REDISCOVERING ALICE:  I have been a devoted Alice Walker  fan for more than 20 years. I have a note from her tucked inside my first edition of The Color Purple after she read some of my poetry and regretted that her small press was going out of business and she couldn't publish them. Hell, the fact that ALICE WALKER even read my poetry is a thrill beyond words. When you get to interact with a literary idol in even the smallest way, it buoys you (well, me at least) and makes me strive to do better.

I clearly remember marching into my local library in the early 1980s after The Color Purple was published and bringing it to the check out desk. My mother was forever running interference for me at the library, as the librarian always questioned the wisdom of letting someone so young check out "dirty" books. I always wanted to check out books on my own card, not have mom do it for me...that defeated the purpose. Mom stood behind me and said I read way beyond my age level and stared down the librarian until she stamped the book in my name. My Mom can be a crazy woman sometimes, but she understood and appreciated literature and instilled that love in me. I had read Judy Blume, Erica Jong, John Irving, Truman Capote, Tennessee Williams while I was still in junior high. Alice Walker would open my eyes to the world of black writers. If you were to look at my book collection (which is huge) you would see all of Alice's book, every book by Toni Morrison, Gloria Naylor, Rita Dove, Langston Hughes, Terry McMillan and the great Zora Neale Hurston.

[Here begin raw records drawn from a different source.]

-- ==== Sys2Proof/Laws/Effects.lean ====
section
/-! SUPPORT. What a write does beside storing a byte: the TIA's registers field by field, the PIA's, and which of them an
address selects; what an access leaves in the snapshot, the cartridge, the PIA and the TIA. -/

namespace Sys2Proof.Machine

/-- The FrameManager after a VSYNC write with this bit, by its state (R462, R465, R472). -/
theorem writeVsync_eq (b : Bool) (f : Frame) : f.writeVsync b =
    if b ≠ f.vsync then
      match f.state, b with
      | .waitForVsyncStart, true | .waitForFrameStart, true | .overscan, true =>
        { f with vsync := true, state := .waitForVsyncEnd, lineInState := 0 }
      | .waitForVsyncEnd, false => { f with vsync := false, state := .waitForFrameStart, lineInState := 0 }
      | .frame, true =>
        { f with
          vsync := true, state := .waitForVsyncEnd, lineInState := 0
          emitted := f.emitted ++ f.buffer.toList, buffer := none }
      | .waitForVsyncEnd, true => { f with vsync := true }
      | .waitForVsyncStart, false | .waitForFrameStart, false | .frame, false | .overscan, false =>
        { f with vsync := false }
    else f := by
  obtain ⟨st, l, vb, vs, bu, nb, em⟩ := f
  cases st <;> cases b <;> cases vs <;> rfl

/-- What a TIA write does beside storing its byte, field by field (R470 to R473, R482 to R484, R487). -/
structure TiaEffects (reg : Nat) (v : Byte) (s t : State) : Prop where
  collision : t.collision = if reg = 0x2C then Collisions.none else s.collision
  counter : t.tia.ball.counter = if reg = 0x14 then 0 else s.tia.ball.counter
  rendering : t.tia.ball.rendering = (decide (reg = 0x14) || s.tia.ball.rendering)
  renderCounter : t.tia.ball.renderCounter = if reg = 0x14 then -4 else s.tia.ball.renderCounter
  moving : t.tia.ball.moving = (decide (reg = 0x2A) || s.tia.ball.moving)
  mactive : t.tia.mactive = (decide (reg = 0x2A) || s.tia.mactive)
  mclock : t.tia.mclock = if reg = 0x2A then 0 else s.tia.mclock
  hmoveExt : t.tia.hmoveExt = (s.tia.hmoveExt || (decide (reg = 0x2A) && decide (s.tia.hclock.val < 68)))
  hclock : t.tia.hclock = s.tia.hclock
  line : t.tia.line = s.tia.line
  pia : t.pia = s.pia
  frame : t.frame =
    if reg = 0x00 then s.frame.writeVsync (v.getLsbD 1)
    else if reg = 0x01 then { s.frame with vblank := v.getLsbD 1 } else s.frame
  vsync : t.frame.vsync = if reg = 0x00 then v.getLsbD 1 else s.frame.vsync
  vblank : t.frame.vblank = if reg = 0x01 then v.getLsbD 1 else s.frame.vblank
  width : t.tia.ball.width = if reg = 0x0A then ballWidthOf v else s.tia.ball.width
  enaOld : t.tia.ball.enaOld = if reg = 0x1C then s.tia.ball.enaNew else s.tia.ball.enaOld
  enaNew : t.tia.ball.enaNew = if reg = 0x1F then v.getLsbD 1 else s.tia.ball.enaNew
  hmm : t.tia.ball.hmm =
    if reg = 0x24 then Fin.ofNat 16 (v.toNat / 16 + 8) else if reg = 0x2B then 8 else s.tia.ball.hmm
  vdel : t.tia.ball.vdel = if reg = 0x27 then v.getLsbD 0 else s.tia.ball.vdel

theorem writeVsync_flags (f : Frame) (b : Bool) : (f.writeVsync b).vsync = b ∧ (f.writeVsync b).vblank = f.vblank := by
  simp only [Frame.writeVsync]
  split
  · rename_i h; exact ⟨h.symm, rfl⟩
  · simp only [Frame.setVsync]
    repeat' split
    all_goals simp [Frame.goto, Frame.finalize]

theorem tiaEffects_tiaEffect (reg : Nat) (v : Byte) (s : State) : TiaEffects reg v s (tiaEffect reg v s) := by
  unfold tiaEffect
  split <;> constructor <;> simp [(writeVsync_flags _ _).1, (writeVsync_flags _ _).2, Ball.resbl, Frame.setVblank] <;>
    first
    | (intro h; exfalso; revert h; assumption)
    | (rw [if_neg (by assumption), if_neg (by assumption)])

theorem tiaEffects_tiaWrite (m : BusAddr) (v : Byte) (s : State) : TiaEffects (m.toNat % 64) v s (tiaWrite m v s) := by
  simp only [tiaWrite]
  split
  · obtain ⟨h1, h2, h3, h4, h5, h6, h7, h8, h9, h10, h11, h12, h13, h14, h15, h16, h17, h18, h19⟩ := tiaEffects_tiaEffect (m.toNat % 64) v
      { s with tia := { s.tia with regs := s.tia.regs.write (m.toNat % 64) v } }
    exact ⟨h1, h2, h3, h4, h5, h6, h7, h8, h9, h10, h11, h12, h13, h14, h15, h16, h17, h18, h19⟩
  · exact tiaEffects_tiaEffect _ v s

theorem selectsTia_eq (a : Addr) (r : Nat) :
    selectsTia a r = (decide (route (maskAddr a) = .tia) && decide ((maskAddr a).toNat % 64 = r)) := by
  have e12 := mask_bit a (k := 12) (by decide)
  have e7 := mask_bit a (k := 7) (by decide)
  have em : (maskAddr a).toNat % 64 = a.toNat % 64 := by simp [maskAddr, BitVec.toNat_setWidth]
  simp only [selectsTia, route, e12, e7, em]
  cases a.getLsbD 12 <;> cases a.getLsbD 7 <;> simp

theorem hmm_xor : ∀ v : Byte, Fin.ofNat 16 (v.toNat / 16 + 8) = Fin.ofNat 16 (v.toNat / 16 ^^^ 8) := by decide

theorem width_eq : ∀ v : Byte, ballWidthOf v = [BallWidth.w1, .w2, .w4, .w8].getD (v.toNat / 16 % 4) .w1 := by decide

/-- The PIA after a write, register by register. -/
theorem piaWrite_fields (m : BusAddr) (v : Byte) (p : Pia) (h9 : m.getLsbD 9 = true) :
    let t := piaWrite m v p
    let timer := m.getLsbD 2 && m.getLsbD 4
    let port (k : Nat) : Bool := !m.getLsbD 2 && decide (m.toNat % 4 = k)
    t.outA = (if port 0 then v else p.outA) ∧ t.dirA = (if port 1 then v else p.dirA) ∧
    t.outB = (if port 2 then v else p.outB) ∧ t.dirB = (if port 3 then v else p.dirB) ∧
    t.irqEnable = (if timer then m.getLsbD 3 else p.irqEnable) ∧
    t.countdown = (if timer then v else p.countdown) ∧ t.sub = (if timer then 0 else p.sub) ∧
    t.flag = (!timer && p.flag) ∧
    t.divisor.count = (if timer then [1, 8, 64, 1024].getD (m.toNat % 4) 0 else p.divisor.count) := by
  have e : m.toNat % 4 = (if m.getLsbD 1 then 2 else 0) + (if m.getLsbD 0 then 1 else 0) := by
    simp only [BitVec.getLsbD, Nat.testBit_eq_decide_div_mod_eq, decide_eq_true_eq]
    split <;> split <;> omega
  simp only [piaWrite, h9, divisorOf, e]
  cases m.getLsbD 2 <;> cases m.getLsbD 4 <;> cases m.getLsbD 1 <;> cases m.getLsbD 0 <;> simp [Divisor.count]

theorem mask_mod4 (a : Addr) : (maskAddr a).toNat % 4 = a.toNat % 4 := by simp [maskAddr, BitVec.toNat_setWidth]

theorem selectsPort_eq (a : Addr) (k : Nat) : selectsPort a k = (decide (route (maskAddr a) = .pia) &&
    (maskAddr a).getLsbD 9 && (!(maskAddr a).getLsbD 2 && decide ((maskAddr a).toNat % 4 = k))) := by
  simp only [selectsPort, route, mask_bit a (k := 12) (by decide), mask_bit a (k := 7) (by decide),
    mask_bit a (k := 9) (by decide), mask_bit a (k := 2) (by decide), mask_mod4]
  cases a.getLsbD 12 <;> cases a.getLsbD 7 <;> simp [Bool.and_assoc]

theorem selectsTimer_eq (a : Addr) : selectsTimer a = (decide (route (maskAddr a) = .pia) &&
    (maskAddr a).getLsbD 9 && ((maskAddr a).getLsbD 2 && (maskAddr a).getLsbD 4)) := by
  simp only [selectsTimer, route, mask_bit a (k := 12) (by decide), mask_bit a (k := 7) (by decide),
    mask_bit a (k := 9) (by decide), mask_bit a (k := 2) (by decide), mask_bit a (k := 4) (by decide)]
  cases a.getLsbD 12 <;> cases a.getLsbD 7 <;> simp [Bool.and_assoc]
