-- ==== Sys2Proof/Laws/Runs.lean ====
section
/-! SUPPORT. The board steps of a whole instruction: the cycles of Machine/Cycle.lean, run one by one, end where the
meaning that `exec` calls ends. -/

namespace Sys2Proof.Machine

/-! ### Places inside an instruction or an interrupt entry -/

/-- A place in a sequence of cycles, given by the tag and the latched operand bytes. -/
structure Place (P : Nat → State → Prop) (c : Nat → State → BusCycle) : Prop where
  mid : ∀ {j s}, P j s → s.cpu.tag ≠ .fetch
  cycle : ∀ {j s}, P j s → cycleAt s = c j s
  advance : ∀ {j s t}, P j s → t.cpu.tag = s.cpu.tag.advance → t.cpu.lat.lo = s.cpu.lat.lo →
    t.cpu.lat.hi = s.cpu.lat.hi → P (j + 1) t
  keep : ∀ {j s t}, P j s → t.cpu.tag = s.cpu.tag → t.cpu.lat.lo = s.cpu.lat.lo → t.cpu.lat.hi = s.cpu.lat.hi → P j t

/-- An operation that leaves the place as it is. -/
structure KeepsPlace (f : State → State) : Prop where
  tag : ∀ s, (f s).cpu.tag = s.cpu.tag
  lo : ∀ s, (f s).cpu.lat.lo = s.cpu.lat.lo
  hi : ∀ s, (f s).cpu.lat.hi = s.cpu.lat.hi

theorem KeepsPlace.perform {f : State → State} (h : KeepsPlace f) : KeepsPlace (perform f) := by
  refine ⟨fun s => ?_, fun s => ?_, fun s => ?_⟩ <;> unfold Machine.perform <;> split
  exacts [rfl, h.tag s, rfl, h.lo s, rfl, h.hi s]

theorem keepsPlace_id : KeepsPlace (fun t => t) := ⟨fun _ => rfl, fun _ => rfl, fun _ => rfl⟩

theorem tag_endCycle {s : State} (h : s.traps.fatal = false) : (endCycle s).cpu.tag = s.cpu.tag.advance := by
  simp only [endCycle, h, Bool.false_eq_true, if_false, tag_endSlot]
  rfl

theorem lat_readHere (a : Addr) (s : State) : (readHere a s).2.cpu.lat = s.cpu.lat := by
  simp only [readHere, (sameStill (still_endCycle _)).lat, cpu_busRead]

theorem tag_readHere {a : Addr} {s : State} (hf : (readHere a s).2.traps.fatal = false) :
    (readHere a s).2.cpu.tag = s.cpu.tag.advance := by
  simp only [readHere, traps_endCycle] at hf ⊢
  rw [tag_endCycle hf, cpu_busRead]

theorem tag_openRead (s : State) : (openRead s).cpu.tag = s.cpu.tag := tag_awaitCpu _ s

theorem lat_readCycle (a : Addr) (s : State) : (readCycle a s).2.cpu.lat = s.cpu.lat := by
  unfold readCycle
  split
  · rfl
  · rw [lat_readHere, (sameStill (still_openRead s)).lat]

theorem fatal_of_readCycle {a : Addr} {s : State} (hf : (readCycle a s).2.traps.fatal = false) :
    s.traps.fatal = false := by
  cases h : s.traps.fatal
  · rfl
  · rw [readCycle_fatal h, h] at hf; cases hf

theorem tag_readCycle_of {a : Addr} {s : State} (hf : (readCycle a s).2.traps.fatal = false) :
    (readCycle a s).2.cpu.tag = s.cpu.tag.advance := by
  have h := fatal_of_readCycle hf
  have e : readCycle a s = readHere a (openRead s) := by simp [readCycle, h]
  rw [e] at hf ⊢
  rw [tag_readHere hf, tag_openRead]

theorem lat_writeCycle (a : Addr) (v : Byte) (s : State) : (writeCycle a v s).cpu.lat = s.cpu.lat := by
  unfold writeCycle
  split
  · rfl
  · rw [(sameStill (still_endCycle _)).lat, cpu_busWrite, (sameStill (still_openWrite s)).lat]

theorem fatal_of_writeCycle {a : Addr} {v : Byte} {s : State} (hf : (writeCycle a v s).traps.fatal = false) :
    s.traps.fatal = false := by
  cases h : s.traps.fatal
  · rfl
  · rw [writeCycle_fatal h, h] at hf; cases hf

theorem tag_openWrite (s : State) : (openWrite s).cpu.tag = s.cpu.tag := by
  unfold openWrite
  split
  · exact tag_awaitCpu _ s
  · exact tag_beginSlot s

theorem tag_writeCycle {a : Addr} {v : Byte} {s : State} (hf : (writeCycle a v s).traps.fatal = false) :
    (writeCycle a v s).cpu.tag = s.cpu.tag.advance := by
  have h := fatal_of_writeCycle hf
  have e : writeCycle a v s = endCycle (busWrite a v (openWrite s)) := by simp [writeCycle, h]
  rw [e] at hf ⊢
  rw [traps_endCycle] at hf
  rw [tag_endCycle hf, cpu_busWrite, tag_openWrite]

The Color Purple is one of the reasons I became a writer. Those spare, simple letters from Celie  to God still make me weep and want to sing with joy. When the film came out in 1986, my Mom, Dad and I were the only white people in the theater. I think my parents were nervous, but I was overjoyed. When Shug Avery launched into Maybe God Is Trying To Tell You Something, the audience in the theater was on its feet, dancing in the aisles, and  my little white ass was up and dancing with them. I don't do religion (the organized kind), but there was definitely a higher power working in that theater and on me...leading me to this place in time.

Yesterday, Susan Booth (artistic director for the Alliance Theatre) sent over a guest column that is going to run in the next issue of the magazine I edit, Atlanta Intown. The Alliance is world premiering the musical of The Color Purple. Susan began her column with a quote from one of my favorite Walker poems, How Poems Are Made: A Discredited View from her brilliant collection Horses Make A Landscape Look More Beautiful.
 
I know how poems are made.
 
There is a place the loss must go.
There is a place the gain must go.
The leftover love.
 
Susan didn't fill her column wining about the long hours of bringing the show to stage and the myriad of other hells a director goes through, she talked about how Alice Walker was a touchstone throughout her life. Thanks for reminding me, Susan. That snippet of poetry has been one of my touchstones, the reason I can put my life on paper for the masses. The reason I can write words on this Blog that the whole world can read.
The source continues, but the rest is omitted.